TASK TO CARRY OUT:
Below is some data. Retype exactly the lines starting at the one with "0x0B10 .notReady false [] t)) ∧" and ending at the one with "exec (.hrwBarrier r) s = .next (settle (reply".

MATERIAL FOR THIS TASK:
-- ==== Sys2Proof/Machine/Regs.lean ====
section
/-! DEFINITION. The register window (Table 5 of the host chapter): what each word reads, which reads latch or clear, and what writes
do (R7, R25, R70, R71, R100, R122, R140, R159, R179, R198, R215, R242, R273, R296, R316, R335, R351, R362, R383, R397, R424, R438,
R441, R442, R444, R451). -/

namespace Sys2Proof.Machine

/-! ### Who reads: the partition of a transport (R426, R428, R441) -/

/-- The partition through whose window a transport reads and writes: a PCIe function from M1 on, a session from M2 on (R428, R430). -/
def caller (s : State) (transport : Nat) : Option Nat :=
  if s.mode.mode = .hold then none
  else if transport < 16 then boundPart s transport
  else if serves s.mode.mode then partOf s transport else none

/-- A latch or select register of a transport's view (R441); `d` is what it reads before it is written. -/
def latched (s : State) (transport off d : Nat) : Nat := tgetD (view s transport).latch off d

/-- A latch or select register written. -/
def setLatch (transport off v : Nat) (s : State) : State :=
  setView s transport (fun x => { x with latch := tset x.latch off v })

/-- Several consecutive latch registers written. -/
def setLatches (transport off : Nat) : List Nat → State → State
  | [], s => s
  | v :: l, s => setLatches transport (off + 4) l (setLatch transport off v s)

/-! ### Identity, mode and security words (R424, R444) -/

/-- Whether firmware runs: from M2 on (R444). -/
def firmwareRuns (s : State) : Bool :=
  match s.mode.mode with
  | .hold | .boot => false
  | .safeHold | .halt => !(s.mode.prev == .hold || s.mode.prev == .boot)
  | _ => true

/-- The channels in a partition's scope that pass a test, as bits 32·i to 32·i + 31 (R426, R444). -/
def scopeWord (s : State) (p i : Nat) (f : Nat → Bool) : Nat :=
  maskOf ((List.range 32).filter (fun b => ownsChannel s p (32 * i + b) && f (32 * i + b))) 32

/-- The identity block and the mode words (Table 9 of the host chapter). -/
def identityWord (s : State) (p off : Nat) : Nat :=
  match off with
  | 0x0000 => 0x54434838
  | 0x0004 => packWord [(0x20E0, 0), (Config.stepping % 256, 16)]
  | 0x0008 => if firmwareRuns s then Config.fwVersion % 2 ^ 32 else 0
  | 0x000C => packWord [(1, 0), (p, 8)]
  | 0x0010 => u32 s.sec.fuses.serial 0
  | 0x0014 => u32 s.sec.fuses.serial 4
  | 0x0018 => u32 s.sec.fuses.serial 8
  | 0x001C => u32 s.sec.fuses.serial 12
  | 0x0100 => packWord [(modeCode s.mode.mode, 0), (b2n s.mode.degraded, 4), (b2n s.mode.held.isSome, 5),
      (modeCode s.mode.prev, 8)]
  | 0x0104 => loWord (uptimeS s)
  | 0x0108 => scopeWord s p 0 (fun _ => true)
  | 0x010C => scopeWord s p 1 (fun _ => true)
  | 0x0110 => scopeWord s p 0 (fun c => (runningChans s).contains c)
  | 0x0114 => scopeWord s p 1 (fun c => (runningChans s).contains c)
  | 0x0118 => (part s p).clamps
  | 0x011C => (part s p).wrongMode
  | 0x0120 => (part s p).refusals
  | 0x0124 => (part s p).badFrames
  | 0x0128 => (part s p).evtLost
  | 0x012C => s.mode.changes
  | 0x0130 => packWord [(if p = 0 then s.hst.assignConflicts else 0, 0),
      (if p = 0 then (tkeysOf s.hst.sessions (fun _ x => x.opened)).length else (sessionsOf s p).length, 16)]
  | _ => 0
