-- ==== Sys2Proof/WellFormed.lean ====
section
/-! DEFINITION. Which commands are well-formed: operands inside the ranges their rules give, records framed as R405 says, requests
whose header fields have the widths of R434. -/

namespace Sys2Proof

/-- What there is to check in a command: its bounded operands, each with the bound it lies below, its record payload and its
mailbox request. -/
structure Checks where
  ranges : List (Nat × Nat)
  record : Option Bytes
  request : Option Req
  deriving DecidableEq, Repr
==
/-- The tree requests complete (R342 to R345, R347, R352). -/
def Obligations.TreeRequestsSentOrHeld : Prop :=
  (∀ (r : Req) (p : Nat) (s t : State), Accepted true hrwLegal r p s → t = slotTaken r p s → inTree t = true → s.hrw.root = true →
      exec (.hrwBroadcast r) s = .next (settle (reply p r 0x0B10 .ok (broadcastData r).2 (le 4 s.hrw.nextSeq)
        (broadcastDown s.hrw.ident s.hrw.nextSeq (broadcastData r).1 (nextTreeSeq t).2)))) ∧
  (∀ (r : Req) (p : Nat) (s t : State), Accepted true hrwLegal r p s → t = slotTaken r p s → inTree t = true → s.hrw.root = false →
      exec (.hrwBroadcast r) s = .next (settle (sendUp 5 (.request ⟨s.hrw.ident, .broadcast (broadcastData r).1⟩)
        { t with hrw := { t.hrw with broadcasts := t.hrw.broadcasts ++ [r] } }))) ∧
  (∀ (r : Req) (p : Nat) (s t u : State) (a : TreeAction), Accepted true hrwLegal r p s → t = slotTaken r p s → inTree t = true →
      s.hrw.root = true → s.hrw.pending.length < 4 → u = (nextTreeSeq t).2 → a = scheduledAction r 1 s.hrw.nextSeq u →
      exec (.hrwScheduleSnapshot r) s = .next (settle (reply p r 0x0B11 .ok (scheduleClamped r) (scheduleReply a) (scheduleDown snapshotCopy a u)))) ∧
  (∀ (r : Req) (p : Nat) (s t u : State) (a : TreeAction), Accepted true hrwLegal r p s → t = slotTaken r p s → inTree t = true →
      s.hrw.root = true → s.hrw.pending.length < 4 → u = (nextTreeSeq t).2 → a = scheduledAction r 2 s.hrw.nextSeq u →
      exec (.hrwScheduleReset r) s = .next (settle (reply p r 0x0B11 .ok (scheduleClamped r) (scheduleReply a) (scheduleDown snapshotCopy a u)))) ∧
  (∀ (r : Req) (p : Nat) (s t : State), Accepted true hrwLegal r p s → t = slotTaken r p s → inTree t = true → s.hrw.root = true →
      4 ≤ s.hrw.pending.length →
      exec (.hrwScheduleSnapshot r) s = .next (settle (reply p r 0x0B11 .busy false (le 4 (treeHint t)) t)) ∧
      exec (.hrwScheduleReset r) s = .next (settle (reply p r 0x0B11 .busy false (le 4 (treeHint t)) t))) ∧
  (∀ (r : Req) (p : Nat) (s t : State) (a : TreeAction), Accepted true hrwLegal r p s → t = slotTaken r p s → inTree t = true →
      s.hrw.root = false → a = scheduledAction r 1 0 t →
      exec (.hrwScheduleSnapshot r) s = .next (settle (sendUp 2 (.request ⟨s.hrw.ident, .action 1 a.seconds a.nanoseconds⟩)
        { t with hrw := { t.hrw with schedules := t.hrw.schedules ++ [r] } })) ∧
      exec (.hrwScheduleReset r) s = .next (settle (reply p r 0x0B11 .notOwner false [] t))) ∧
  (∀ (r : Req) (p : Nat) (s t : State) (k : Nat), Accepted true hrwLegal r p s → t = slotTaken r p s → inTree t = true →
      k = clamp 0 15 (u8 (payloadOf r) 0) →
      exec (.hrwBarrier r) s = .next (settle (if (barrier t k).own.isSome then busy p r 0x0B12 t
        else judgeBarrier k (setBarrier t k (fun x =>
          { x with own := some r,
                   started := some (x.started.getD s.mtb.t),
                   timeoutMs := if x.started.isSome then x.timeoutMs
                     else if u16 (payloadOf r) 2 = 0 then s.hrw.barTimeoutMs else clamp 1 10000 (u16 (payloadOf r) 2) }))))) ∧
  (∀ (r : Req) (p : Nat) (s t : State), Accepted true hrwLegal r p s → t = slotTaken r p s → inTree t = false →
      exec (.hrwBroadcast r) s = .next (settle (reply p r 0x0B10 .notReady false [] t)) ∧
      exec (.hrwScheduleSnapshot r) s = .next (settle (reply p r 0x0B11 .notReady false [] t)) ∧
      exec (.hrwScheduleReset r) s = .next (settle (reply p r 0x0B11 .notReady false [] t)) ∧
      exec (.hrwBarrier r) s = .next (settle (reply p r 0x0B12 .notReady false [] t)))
* * *
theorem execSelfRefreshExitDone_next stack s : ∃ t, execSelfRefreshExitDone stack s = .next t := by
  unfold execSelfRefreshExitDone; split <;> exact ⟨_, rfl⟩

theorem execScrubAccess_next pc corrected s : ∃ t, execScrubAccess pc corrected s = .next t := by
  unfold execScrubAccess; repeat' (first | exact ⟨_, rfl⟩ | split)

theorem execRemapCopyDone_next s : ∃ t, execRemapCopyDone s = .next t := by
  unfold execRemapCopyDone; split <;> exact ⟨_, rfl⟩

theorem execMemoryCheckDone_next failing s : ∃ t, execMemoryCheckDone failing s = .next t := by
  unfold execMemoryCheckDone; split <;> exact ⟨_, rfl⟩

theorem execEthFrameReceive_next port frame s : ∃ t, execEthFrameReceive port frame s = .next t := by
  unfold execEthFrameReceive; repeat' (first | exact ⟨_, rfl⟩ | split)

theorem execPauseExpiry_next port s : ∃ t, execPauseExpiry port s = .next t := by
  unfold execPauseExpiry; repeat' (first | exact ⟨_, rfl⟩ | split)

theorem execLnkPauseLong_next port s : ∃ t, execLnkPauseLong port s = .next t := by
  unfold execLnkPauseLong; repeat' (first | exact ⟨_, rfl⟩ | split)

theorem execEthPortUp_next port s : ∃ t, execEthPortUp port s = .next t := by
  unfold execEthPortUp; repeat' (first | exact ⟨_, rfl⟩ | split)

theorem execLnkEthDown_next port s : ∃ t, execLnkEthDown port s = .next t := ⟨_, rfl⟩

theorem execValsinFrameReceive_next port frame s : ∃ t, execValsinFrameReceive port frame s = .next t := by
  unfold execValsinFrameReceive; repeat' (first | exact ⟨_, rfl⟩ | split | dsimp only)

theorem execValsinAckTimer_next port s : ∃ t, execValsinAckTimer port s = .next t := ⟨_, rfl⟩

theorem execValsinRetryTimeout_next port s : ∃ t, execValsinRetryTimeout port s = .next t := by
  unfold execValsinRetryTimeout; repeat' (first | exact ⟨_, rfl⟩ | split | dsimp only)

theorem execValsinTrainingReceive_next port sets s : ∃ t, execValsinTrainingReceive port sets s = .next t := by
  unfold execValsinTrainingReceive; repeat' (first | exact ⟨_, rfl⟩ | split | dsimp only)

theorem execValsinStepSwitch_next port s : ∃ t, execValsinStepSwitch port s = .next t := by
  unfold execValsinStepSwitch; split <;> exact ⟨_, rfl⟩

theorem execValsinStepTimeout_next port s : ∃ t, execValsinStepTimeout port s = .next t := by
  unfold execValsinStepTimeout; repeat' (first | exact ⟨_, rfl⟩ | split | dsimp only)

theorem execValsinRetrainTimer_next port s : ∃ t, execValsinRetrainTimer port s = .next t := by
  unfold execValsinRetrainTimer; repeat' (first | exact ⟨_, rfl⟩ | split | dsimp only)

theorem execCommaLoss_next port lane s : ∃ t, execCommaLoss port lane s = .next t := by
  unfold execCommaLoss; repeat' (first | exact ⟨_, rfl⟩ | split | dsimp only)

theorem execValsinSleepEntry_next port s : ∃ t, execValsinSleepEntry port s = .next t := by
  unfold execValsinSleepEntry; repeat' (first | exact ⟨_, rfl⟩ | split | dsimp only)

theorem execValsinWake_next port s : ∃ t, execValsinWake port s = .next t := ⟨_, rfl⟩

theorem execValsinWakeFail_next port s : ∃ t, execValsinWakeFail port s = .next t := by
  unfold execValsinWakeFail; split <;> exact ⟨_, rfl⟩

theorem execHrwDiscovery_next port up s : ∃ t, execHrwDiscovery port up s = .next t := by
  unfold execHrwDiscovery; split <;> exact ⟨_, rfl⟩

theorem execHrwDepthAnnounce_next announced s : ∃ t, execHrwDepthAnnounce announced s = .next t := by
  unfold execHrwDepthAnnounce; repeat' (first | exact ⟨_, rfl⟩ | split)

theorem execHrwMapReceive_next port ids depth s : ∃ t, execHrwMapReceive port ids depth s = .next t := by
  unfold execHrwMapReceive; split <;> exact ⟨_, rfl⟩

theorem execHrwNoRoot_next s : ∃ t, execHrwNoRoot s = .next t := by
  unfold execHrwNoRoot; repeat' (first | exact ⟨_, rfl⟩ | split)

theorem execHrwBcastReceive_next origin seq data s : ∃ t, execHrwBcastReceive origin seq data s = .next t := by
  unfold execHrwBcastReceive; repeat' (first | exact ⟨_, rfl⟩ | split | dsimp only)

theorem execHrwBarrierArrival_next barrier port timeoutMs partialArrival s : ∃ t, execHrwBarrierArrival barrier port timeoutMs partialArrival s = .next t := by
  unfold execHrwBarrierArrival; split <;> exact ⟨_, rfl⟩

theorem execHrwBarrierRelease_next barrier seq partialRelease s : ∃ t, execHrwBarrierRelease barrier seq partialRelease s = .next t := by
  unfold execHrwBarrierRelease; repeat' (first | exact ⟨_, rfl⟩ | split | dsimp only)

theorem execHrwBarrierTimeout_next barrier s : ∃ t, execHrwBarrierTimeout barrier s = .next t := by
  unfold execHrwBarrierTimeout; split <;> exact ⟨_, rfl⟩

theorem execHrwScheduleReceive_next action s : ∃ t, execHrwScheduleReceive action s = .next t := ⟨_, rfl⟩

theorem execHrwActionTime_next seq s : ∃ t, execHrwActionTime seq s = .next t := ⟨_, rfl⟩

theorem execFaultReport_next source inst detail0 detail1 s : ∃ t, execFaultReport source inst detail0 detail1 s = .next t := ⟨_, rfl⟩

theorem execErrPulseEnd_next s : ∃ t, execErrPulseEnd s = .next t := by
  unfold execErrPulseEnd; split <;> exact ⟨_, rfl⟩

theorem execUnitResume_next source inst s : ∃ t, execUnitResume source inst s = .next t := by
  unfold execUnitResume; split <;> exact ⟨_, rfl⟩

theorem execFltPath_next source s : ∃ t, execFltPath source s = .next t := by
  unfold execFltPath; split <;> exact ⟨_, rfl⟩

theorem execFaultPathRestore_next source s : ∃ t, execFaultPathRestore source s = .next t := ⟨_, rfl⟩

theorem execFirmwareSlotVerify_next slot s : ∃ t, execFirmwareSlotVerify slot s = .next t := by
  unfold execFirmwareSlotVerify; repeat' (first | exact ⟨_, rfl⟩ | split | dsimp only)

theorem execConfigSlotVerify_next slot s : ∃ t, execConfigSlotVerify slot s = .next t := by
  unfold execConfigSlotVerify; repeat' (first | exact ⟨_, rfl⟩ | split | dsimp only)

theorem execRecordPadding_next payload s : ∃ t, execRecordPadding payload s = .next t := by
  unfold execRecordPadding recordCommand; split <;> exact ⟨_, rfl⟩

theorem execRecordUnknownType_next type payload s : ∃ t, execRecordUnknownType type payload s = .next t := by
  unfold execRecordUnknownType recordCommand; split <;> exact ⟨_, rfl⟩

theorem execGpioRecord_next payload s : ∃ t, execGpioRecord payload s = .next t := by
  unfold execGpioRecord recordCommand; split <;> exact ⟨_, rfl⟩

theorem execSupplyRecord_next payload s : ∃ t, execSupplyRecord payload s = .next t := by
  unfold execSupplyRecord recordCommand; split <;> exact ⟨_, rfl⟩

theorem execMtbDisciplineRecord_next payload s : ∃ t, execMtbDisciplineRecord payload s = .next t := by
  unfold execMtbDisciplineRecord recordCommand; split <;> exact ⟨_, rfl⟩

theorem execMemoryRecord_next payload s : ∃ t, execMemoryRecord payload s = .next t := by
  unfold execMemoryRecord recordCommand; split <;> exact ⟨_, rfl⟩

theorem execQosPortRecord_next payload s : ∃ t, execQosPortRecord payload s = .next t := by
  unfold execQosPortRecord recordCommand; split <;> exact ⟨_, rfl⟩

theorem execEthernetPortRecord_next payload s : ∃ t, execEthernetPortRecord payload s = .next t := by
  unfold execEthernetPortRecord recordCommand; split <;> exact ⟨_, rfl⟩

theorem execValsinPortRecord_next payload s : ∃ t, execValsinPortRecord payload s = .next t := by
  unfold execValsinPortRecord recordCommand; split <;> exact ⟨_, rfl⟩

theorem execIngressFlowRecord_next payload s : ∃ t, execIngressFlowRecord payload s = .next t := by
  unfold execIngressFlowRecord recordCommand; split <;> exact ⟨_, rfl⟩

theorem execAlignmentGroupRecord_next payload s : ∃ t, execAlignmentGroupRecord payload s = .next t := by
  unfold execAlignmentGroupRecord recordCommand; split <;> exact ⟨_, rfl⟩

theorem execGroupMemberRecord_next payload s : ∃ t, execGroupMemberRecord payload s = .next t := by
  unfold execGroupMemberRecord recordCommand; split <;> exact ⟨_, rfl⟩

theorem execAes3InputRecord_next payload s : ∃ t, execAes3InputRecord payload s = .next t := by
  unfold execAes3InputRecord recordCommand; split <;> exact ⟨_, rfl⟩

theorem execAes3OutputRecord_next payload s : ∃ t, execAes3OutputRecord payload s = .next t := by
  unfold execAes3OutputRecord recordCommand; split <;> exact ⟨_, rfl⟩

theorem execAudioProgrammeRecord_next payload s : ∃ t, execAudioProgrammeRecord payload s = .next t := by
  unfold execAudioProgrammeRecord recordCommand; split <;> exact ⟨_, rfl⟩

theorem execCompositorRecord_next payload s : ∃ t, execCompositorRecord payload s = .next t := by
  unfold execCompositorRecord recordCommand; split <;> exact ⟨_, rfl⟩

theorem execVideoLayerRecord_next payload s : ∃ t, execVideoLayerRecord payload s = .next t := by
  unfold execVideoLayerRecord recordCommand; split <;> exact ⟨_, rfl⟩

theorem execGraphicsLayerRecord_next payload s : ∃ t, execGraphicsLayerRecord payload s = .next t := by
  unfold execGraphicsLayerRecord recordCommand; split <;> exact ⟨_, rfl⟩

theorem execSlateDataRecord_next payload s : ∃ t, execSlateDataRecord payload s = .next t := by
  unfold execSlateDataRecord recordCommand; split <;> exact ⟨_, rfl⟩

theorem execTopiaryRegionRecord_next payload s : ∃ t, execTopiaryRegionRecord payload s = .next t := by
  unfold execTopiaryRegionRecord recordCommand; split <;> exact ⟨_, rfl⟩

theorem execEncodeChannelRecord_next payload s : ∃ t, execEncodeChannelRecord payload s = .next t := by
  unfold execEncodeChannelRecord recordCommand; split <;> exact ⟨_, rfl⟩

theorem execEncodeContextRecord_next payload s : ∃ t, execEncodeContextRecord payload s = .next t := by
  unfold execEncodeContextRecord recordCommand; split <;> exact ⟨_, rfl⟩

SOLUTION TO THE PROBLEM:
      exec (.hrwBroadcast r) s = .next (settle (reply p r 0x0B10 .notReady false [] t)) ∧
      exec (.hrwScheduleSnapshot r) s = .next (settle (reply p r 0x0B11 .notReady false [] t)) ∧
      exec (.hrwScheduleReset r) s = .next (settle (reply p r 0x0B11 .notReady false [] t)) ∧
      exec (.hrwBarrier r) s = .next (settle (reply p r 0x0B12 .notReady false [] t)))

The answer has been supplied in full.